To create a group manager platform:

This platform defines how the SSH Keys in each group will be managed.

  1. Click ADMINISTRATION to display the System Configuration page, then click Platform Management to display a list of supported target account platforms.

  2. Select Sample SSH Key Group Platform, then click Duplicate; the Duplicate Platform window appears.

  3. Type the name and a description of the new group platform, then click Save & Close to create the new platform.

  4. Select the new group platform, and then click Edit; the configuration page for the selected platform appears.

  5. Define the parameters that will determine how the SSH Key Manager will manage members of the group.

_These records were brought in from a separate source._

/-- The refusal of a peer request for [offset, offset + n): none when the bytes may be served (R90, R107, R302). -/
def State.peerRefusal (s : State) (tag offset n : Nat) : Option Nat :=
  match peerTarget offset, peerTarget (offset + n - 1) with
  | some lo, some last =>
    match spaceOf lo, spaceOf last with
    | .stack, .stack =>
      if tag != 0 && s.ownsRange false tag lo (last + 1) then none else some 2
    | .sram i, .sram j =>
      if i != j then some 3
      else if s.regionOfTag ⟨i % 4, Nat.mod_lt _ (by omega)⟩ tag then none else some 2
    | _, _ => some 3
  | _, _ => some 3

/-- A WRITE or READ_REQ is served (R90): the bytes are stored, or go back in READ_RESP flits to the return DA, when the
tag may reach them; else it is refused. -/
def State.servePeer (s : State) (l : Lnk) (f : Flit) : State :=
  let q := requestOf f
  let o := q.offset.toNat % 2 ^ 44
  let n := q.length.toNat
  if n = 0 then s
  else match s.peerRefusal q.tag.toNat o n, peerTarget o with
  | none, some da =>
    if f.hdr.type.toNat = ftWrite then s.postAll (linkRegion l) (bytePosts s.phys da q.data)
    else
      let bs := (List.range n).map (fun i => readOpen s.mem s.openOuts (s.phys (da + i)))
      s.sendAll (linkRegion l)
        (s.dataFlits ftReadResp q.vc.toNat q.src.toNat q.tag.toNat (ownOffset q.returnDA.toNat % 2 ^ 44) bs)
  | some code, _ => s.refuseFlit (some l) (linkRegion l) f code o
  | _, _ => s

/-- The stack lines that serving a request moves under the hedges of the partition that runs its tag (R289): none for a
request that is refused. -/
def State.peerNeeds (s : State) (f : Flit) : Option (Prt × List (Nat × Nat × Nat)) :=
  let q := requestOf f
  let o := q.offset.toNat % 2 ^ 44
  let n := q.length.toNat
  match s.peerRefusal q.tag.toNat o n, peerTarget o, s.partOfTag q.tag.toNat with
  | none, some da, some p => if spaceOf da = .stack then some (p, stackNeeds da (da + n)) else none
  | _, _, _ => none

/-- Whether an earlier request of the same source and channel waits (R238). -/
def behindPeer (held : List PeerHeld) (f : Flit) : Bool :=
  held.any (fun h => h.flit.hdr.src == f.hdr.src && h.flit.hdr.vc == f.hdr.vc)

/-- Serves a request once the hedges have let its stack lines pass (R290); until then it waits in its receive buffer.
`held` are the requests before it that still wait. After a teardown a WRITE of the tag is discarded and counted (R302). -/
def State.peerStep (s : State) (held : List PeerHeld) (l : Lnk) (buffer : Nat) (f : Flit)
    (needs : Option (List (Nat × Nat × Nat))) : State × List PeerHeld :=
  if f.hdr.type.toNat = ftWrite ∧ s.torn f.hdr.tag.toNat then
    ((s.discardTorn f.hdr.tag.toNat).returnCredit buffer, held)
  else match s.peerNeeds f with
  | none => ((s.servePeer l f).returnCredit buffer, held)
  | some (p, all) =>
    let rs := needs.getD all
    if behindPeer held f then (s, held ++ [⟨l, buffer, f, rs⟩])
    else
      let t := s.takeHedge p rs
      if t.2.isEmpty then ((t.1.servePeer l f).returnCredit buffer, held) else (t.1, held ++ [⟨l, buffer, f, t.2⟩])

/-- A WRITE or READ_REQ arrives in a receive buffer, 512 for none. -/
def State.peerRequest (s : State) (l : Lnk) (buffer : Nat) (f : Flit) : State :=
  let t := s.peerStep s.hub.peerWait l buffer f none
  t.1.modHub (fun h => { h with peerWait := t.2 })

/-- Waiting requests at a bell, after the hedges are refilled. -/
def State.peerBell (s : State) : State :=
  let t := s.hub.peerWait.foldl (fun (t : State × List PeerHeld) h =>
    t.1.peerStep t.2 h.link h.buffer h.flit (some h.needs)) (s, [])
  t.1.modHub (fun h => { h with peerWait := t.2 })

/-- WRITE; another TYPE is not this event (log entry 5). -/
def execWrite (l : Lnk) (f : Flit) (s : State) : Host.Outcome State Fault Refusal :=
  .next (s.started l (fun s => if f.hdr.type.toNat = ftWrite then s.peerRequest l 512 f else s))

/-- READ_REQ. -/
def execReadReq (l : Lnk) (f : Flit) (s : State) : Host.Outcome State Fault Refusal :=
  .next (s.started l (fun s => if f.hdr.type.toNat = ftReadReq then s.peerRequest l 512 f else s))

end Sys2Proof.Machine
end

    The required properties are described in the following table. For a complete list of parameters that can be set in platforms for account groups, see Group manager platform properties.

    Property

    Indicates …

    Generate Key:

    PrivateKeyFormat

    The format of the private SSH key. Optional values are OpenSSH, Putty and Tectia. The default value is OpenSSH.

     

    The supported key format is OpenSSH (PEM).

    KeySize

    The size in bits of the generated key. Optional values are 1024, 2048, 4096 and 8192. The default value is 2048.

    KeyEncryption

    The type of encryption used to generate the SSH key. Optional values are RSA and DSA. The default value is RSA.

    KeyGenerationTimeout

    The number of seconds that the SSH Key Manager will wait for the key generaton process to finish. The default value is 90 seconds.

    PublicSSHKeyPath

    The path of the public key on the target machine. The default value is ~/.ssh/authorized_keys.

    PopulateKeyIfNotExist

    Determines whether or not the public SSH key file is created automatically during reconcile processes if it doesn't exist on the target machine. This is not relevant for SSH keys that were provisioned as a result of a discovery process.

    General Properties:

    Status

    Indicates whether the platform is active or inactive.

  1. Click Apply to save the new configurations and apply them immediately,

or,

Click Save to save the new configurations and apply them after the period of time specified in the RefreshPeriod parameter.

The Platform Management page appears again.

  1. In the list of Target Account Platforms, select the platform that you configured for SSH Keys Group management.

  2. In the Platform Preview pane, click the Status Edit icon, then select Active.

  1. Click the Save icon to save the new platform status. The status is also updated in the list of Target Account Platforms.

To create target platforms for group members:

This platform defines how each SSH Key account in the group will be managed on the target platform.

Group member accounts can be associated with any platform that determines where they will be used, in the same way as any other SSH Key.

  1. Define the platform that will be applied to each group member. For more information about adding and customizing platforms, refer to The SSH Keys Platform.

  2. Add a new SSH Key as described in Protecting/Securing, and associate it with the platform that defines its use.

     

    All members of account groups must be stored in the same Safe

Define Account Groups

After the group manager platform and individual platforms have been created, define SSH Key groups. For details, see Add an account in V10 Interface.